-- ==== Sys2Proof/Laws/State.lean ====
section
/-! SUPPORT. One lemma per field per update of State, true by `rfl`, so that no later proof unfolds an update. -/

namespace Sys2Proof.Machine

@[simp] theorem respond_phase (s : State) (st : Status) : (s.respond st).phase = s.phase := rfl
@[simp] theorem respond_remainingDigits (s : State) (st : Status) : (s.respond st).remainingDigits = s.remainingDigits := rfl
@[simp] theorem respond_mark (s : State) (st : Status) : (s.respond st).mark = s.mark := rfl
@[simp] theorem respond_length (s : State) (st : Status) : (s.respond st).length = s.length := rfl
@[simp] theorem respond_loadOffset (s : State) (st : Status) : (s.respond st).loadOffset = s.loadOffset := rfl
@[simp] theorem respond_recType (s : State) (st : Status) : (s.respond st).recType = s.recType := rfl
@[simp] theorem respond_pendingByte (s : State) (st : Status) : (s.respond st).pendingByte = s.pendingByte := rfl
@[simp] theorem respond_targetChecksum (s : State) (st : Status) : (s.respond st).targetChecksum = s.targetChecksum := rfl
@[simp] theorem respond_extensionBase (s : State) (st : Status) : (s.respond st).extensionBase = s.extensionBase := rfl
@[simp] theorem respond_extensionBytePos (s : State) (st : Status) : (s.respond st).extensionBytePos = s.extensionBytePos := rfl
@[simp] theorem respond_recordByteIndex (s : State) (st : Status) : (s.respond st).recordByteIndex = s.recordByteIndex := rfl
@[simp] theorem respond_runningChecksum (s : State) (st : Status) : (s.respond st).runningChecksum = s.runningChecksum := rfl
@[simp] theorem respond_cbBound (s : State) (st : Status) : (s.respond st).cbBound = s.cbBound := rfl
@[simp] theorem respond_fault (s : State) (st : Status) : (s.respond st).fault = s.fault := rfl
@[simp] theorem respond_result (s : State) (st : Status) : (s.respond st).result = Result.returns st := rfl
@[simp] theorem respond_sinkLog (s : State) (st : Status) : (s.respond st).sinkLog = s.sinkLog := rfl
@[simp] theorem respond_params (s : State) (st : Status) : (s.respond st).params = s.params := rfl
@[simp] theorem respond_sinkScript (s : State) (st : Status) : (s.respond st).sinkScript = s.sinkScript := rfl
@[simp] theorem respond_inputs (s : State) (st : Status) : (s.respond st).inputs = s.inputs := rfl

@[simp] theorem respondRecordStart_phase (s : State) : s.respondRecordStart.phase = s.phase := rfl
@[simp] theorem respondRecordStart_remainingDigits (s : State) : s.respondRecordStart.remainingDigits = s.remainingDigits := rfl
@[simp] theorem respondRecordStart_mark (s : State) : s.respondRecordStart.mark = s.mark := rfl
@[simp] theorem respondRecordStart_length (s : State) : s.respondRecordStart.length = s.length := rfl
@[simp] theorem respondRecordStart_loadOffset (s : State) : s.respondRecordStart.loadOffset = s.loadOffset := rfl
@[simp] theorem respondRecordStart_recType (s : State) : s.respondRecordStart.recType = s.recType := rfl
@[simp] theorem respondRecordStart_pendingByte (s : State) : s.respondRecordStart.pendingByte = s.pendingByte := rfl
@[simp] theorem respondRecordStart_targetChecksum (s : State) : s.respondRecordStart.targetChecksum = s.targetChecksum := rfl
@[simp] theorem respondRecordStart_extensionBase (s : State) : s.respondRecordStart.extensionBase = s.extensionBase := rfl
@[simp] theorem respondRecordStart_extensionBytePos (s : State) : s.respondRecordStart.extensionBytePos = s.extensionBytePos := rfl
@[simp] theorem respondRecordStart_recordByteIndex (s : State) : s.respondRecordStart.recordByteIndex = s.recordByteIndex := rfl
@[simp] theorem respondRecordStart_runningChecksum (s : State) : s.respondRecordStart.runningChecksum = s.runningChecksum := rfl
@[simp] theorem respondRecordStart_cbBound (s : State) : s.respondRecordStart.cbBound = s.cbBound := rfl
@[simp] theorem respondRecordStart_fault (s : State) : s.respondRecordStart.fault = s.fault := rfl
@[simp] theorem respondRecordStart_result (s : State) : s.respondRecordStart.result = { status := some .continue_, recStart := true } := rfl
@[simp] theorem respondRecordStart_sinkLog (s : State) : s.respondRecordStart.sinkLog = s.sinkLog := rfl
@[simp] theorem respondRecordStart_params (s : State) : s.respondRecordStart.params = s.params := rfl
@[simp] theorem respondRecordStart_sinkScript (s : State) : s.respondRecordStart.sinkScript = s.sinkScript := rfl
@[simp] theorem respondRecordStart_inputs (s : State) : s.respondRecordStart.inputs = s.inputs := rfl

@[simp] theorem respondNothing_phase (s : State) : s.respondNothing.phase = s.phase := rfl
@[simp] theorem respondNothing_remainingDigits (s : State) : s.respondNothing.remainingDigits = s.remainingDigits := rfl
@[simp] theorem respondNothing_mark (s : State) : s.respondNothing.mark = s.mark := rfl
@[simp] theorem respondNothing_length (s : State) : s.respondNothing.length = s.length := rfl
@[simp] theorem respondNothing_loadOffset (s : State) : s.respondNothing.loadOffset = s.loadOffset := rfl
@[simp] theorem respondNothing_recType (s : State) : s.respondNothing.recType = s.recType := rfl
@[simp] theorem respondNothing_pendingByte (s : State) : s.respondNothing.pendingByte = s.pendingByte := rfl
@[simp] theorem respondNothing_targetChecksum (s : State) : s.respondNothing.targetChecksum = s.targetChecksum := rfl
@[simp] theorem respondNothing_extensionBase (s : State) : s.respondNothing.extensionBase = s.extensionBase := rfl
@[simp] theorem respondNothing_extensionBytePos (s : State) : s.respondNothing.extensionBytePos = s.extensionBytePos := rfl
@[simp] theorem respondNothing_recordByteIndex (s : State) : s.respondNothing.recordByteIndex = s.recordByteIndex := rfl
@[simp] theorem respondNothing_runningChecksum (s : State) : s.respondNothing.runningChecksum = s.runningChecksum := rfl
@[simp] theorem respondNothing_cbBound (s : State) : s.respondNothing.cbBound = s.cbBound := rfl
@[simp] theorem respondNothing_fault (s : State) : s.respondNothing.fault = s.fault := rfl
@[simp] theorem respondNothing_result (s : State) : s.respondNothing.result = Result.nothing := rfl
@[simp] theorem respondNothing_sinkLog (s : State) : s.respondNothing.sinkLog = s.sinkLog := rfl
@[simp] theorem respondNothing_params (s : State) : s.respondNothing.params = s.params := rfl
@[simp] theorem respondNothing_sinkScript (s : State) : s.respondNothing.sinkScript = s.sinkScript := rfl
@[simp] theorem respondNothing_inputs (s : State) : s.respondNothing.inputs = s.inputs := rfl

——

Exercise details: Output the records again in full. Keep every character as written.

Result for this exercise:
-- ==== Sys2Proof/Laws/State.lean ====
section
/-! SUPPORT. One lemma per field per update of State, true by `rfl`, so that no later proof unfolds an update. -/

namespace Sys2Proof.Machine

@[simp] theorem respond_phase (s : State) (st : Status) : (s.respond st).phase = s.phase := rfl
@[simp] theorem respond_remainingDigits (s : State) (st : Status) : (s.respond st).remainingDigits = s.remainingDigits := rfl
@[simp] theorem respond_mark (s : State) (st : Status) : (s.respond st).mark = s.mark := rfl
@[simp] theorem respond_length (s : State) (st : Status) : (s.respond st).length = s.length := rfl
@[simp] theorem respond_loadOffset (s : State) (st : Status) : (s.respond st).loadOffset = s.loadOffset := rfl
@[simp] theorem respond_recType (s : State) (st : Status) : (s.respond st).recType = s.recType := rfl
@[simp] theorem respond_pendingByte (s : State) (st : Status) : (s.respond st).pendingByte = s.pendingByte := rfl
@[simp] theorem respond_targetChecksum (s : State) (st : Status) : (s.respond st).targetChecksum = s.targetChecksum := rfl
@[simp] theorem respond_extensionBase (s : State) (st : Status) : (s.respond st).extensionBase = s.extensionBase := rfl
@[simp] theorem respond_extensionBytePos (s : State) (st : Status) : (s.respond st).extensionBytePos = s.extensionBytePos := rfl
@[simp] theorem respond_recordByteIndex (s : State) (st : Status) : (s.respond st).recordByteIndex = s.recordByteIndex := rfl
@[simp] theorem respond_runningChecksum (s : State) (st : Status) : (s.respond st).runningChecksum = s.runningChecksum := rfl
@[simp] theorem respond_cbBound (s : State) (st : Status) : (s.respond st).cbBound = s.cbBound := rfl
@[simp] theorem respond_fault (s : State) (st : Status) : (s.respond st).fault = s.fault := rfl
@[simp] theorem respond_result (s : State) (st : Status) : (s.respond st).result = Result.returns st := rfl
@[simp] theorem respond_sinkLog (s : State) (st : Status) : (s.respond st).sinkLog = s.sinkLog := rfl
@[simp] theorem respond_params (s : State) (st : Status) : (s.respond st).params = s.params := rfl
@[simp] theorem respond_sinkScript (s : State) (st : Status) : (s.respond st).sinkScript = s.sinkScript := rfl
@[simp] theorem respond_inputs (s : State) (st : Status) : (s.respond st).inputs = s.inputs := rfl

@[simp] theorem respondRecordStart_phase (s : State) : s.respondRecordStart.phase = s.phase := rfl
@[simp] theorem respondRecordStart_remainingDigits (s : State) : s.respondRecordStart.remainingDigits = s.remainingDigits := rfl
@[simp] theorem respondRecordStart_mark (s : State) : s.respondRecordStart.mark = s.mark := rfl
@[simp] theorem respondRecordStart_length (s : State) : s.respondRecordStart.length = s.length := rfl
@[simp] theorem respondRecordStart_loadOffset (s : State) : s.respondRecordStart.loadOffset = s.loadOffset := rfl
@[simp] theorem respondRecordStart_recType (s : State) : s.respondRecordStart.recType = s.recType := rfl
@[simp] theorem respondRecordStart_pendingByte (s : State) : s.respondRecordStart.pendingByte = s.pendingByte := rfl
@[simp] theorem respondRecordStart_targetChecksum (s : State) : s.respondRecordStart.targetChecksum = s.targetChecksum := rfl
@[simp] theorem respondRecordStart_extensionBase (s : State) : s.respondRecordStart.extensionBase = s.extensionBase := rfl
@[simp] theorem respondRecordStart_extensionBytePos (s : State) : s.respondRecordStart.extensionBytePos = s.extensionBytePos := rfl
@[simp] theorem respondRecordStart_recordByteIndex (s : State) : s.respondRecordStart.recordByteIndex = s.recordByteIndex := rfl
@[simp] theorem respondRecordStart_runningChecksum (s : State) : s.respondRecordStart.runningChecksum = s.runningChecksum := rfl
@[simp] theorem respondRecordStart_cbBound (s : State) : s.respondRecordStart.cbBound = s.cbBound := rfl
@[simp] theorem respondRecordStart_fault (s : State) : s.respondRecordStart.fault = s.fault := rfl
@[simp] theorem respondRecordStart_result (s : State) : s.respondRecordStart.result = { status := some .continue_, recStart := true } := rfl
@[simp] theorem respondRecordStart_sinkLog (s : State) : s.respondRecordStart.sinkLog = s.sinkLog := rfl
@[simp] theorem respondRecordStart_params (s : State) : s.respondRecordStart.params = s.params := rfl
@[simp] theorem respondRecordStart_sinkScript (s : State) : s.respondRecordStart.sinkScript = s.sinkScript := rfl
@[simp] theorem respondRecordStart_inputs (s : State) : s.respondRecordStart.inputs = s.inputs := rfl

@[simp] theorem respondNothing_phase (s : State) : s.respondNothing.phase = s.phase := rfl
@[simp] theorem respondNothing_remainingDigits (s : State) : s.respondNothing.remainingDigits = s.remainingDigits := rfl
@[simp] theorem respondNothing_mark (s : State) : s.respondNothing.mark = s.mark := rfl
@[simp] theorem respondNothing_length (s : State) : s.respondNothing.length = s.length := rfl
@[simp] theorem respondNothing_loadOffset (s : State) : s.respondNothing.loadOffset = s.loadOffset := rfl
@[simp] theorem respondNothing_recType (s : State) : s.respondNothing.recType = s.recType := rfl
@[simp] theorem respondNothing_pendingByte (s : State) : s.respondNothing.pendingByte = s.pendingByte := rfl
@[simp] theorem respondNothing_targetChecksum (s : State) : s.respondNothing.targetChecksum = s.targetChecksum := rfl
@[simp] theorem respondNothing_extensionBase (s : State) : s.respondNothing.extensionBase = s.extensionBase := rfl
@[simp] theorem respondNothing_extensionBytePos (s : State) : s.respondNothing.extensionBytePos = s.extensionBytePos := rfl
@[simp] theorem respondNothing_recordByteIndex (s : State) : s.respondNothing.recordByteIndex = s.recordByteIndex := rfl
@[simp] theorem respondNothing_runningChecksum (s : State) : s.respondNothing.runningChecksum = s.runningChecksum := rfl
@[simp] theorem respondNothing_cbBound (s : State) : s.respondNothing.cbBound = s.cbBound := rfl
@[simp] theorem respondNothing_fault (s : State) : s.respondNothing.fault = s.fault := rfl
@[simp] theorem respondNothing_result (s : State) : s.respondNothing.result = Result.nothing := rfl
@[simp] theorem respondNothing_sinkLog (s : State) : s.respondNothing.sinkLog = s.sinkLog := rfl
@[simp] theorem respondNothing_params (s : State) : s.respondNothing.params = s.params := rfl
@[simp] theorem respondNothing_sinkScript (s : State) : s.respondNothing.sinkScript = s.sinkScript := rfl
@[simp] theorem respondNothing_inputs (s : State) : s.respondNothing.inputs = s.inputs := rfl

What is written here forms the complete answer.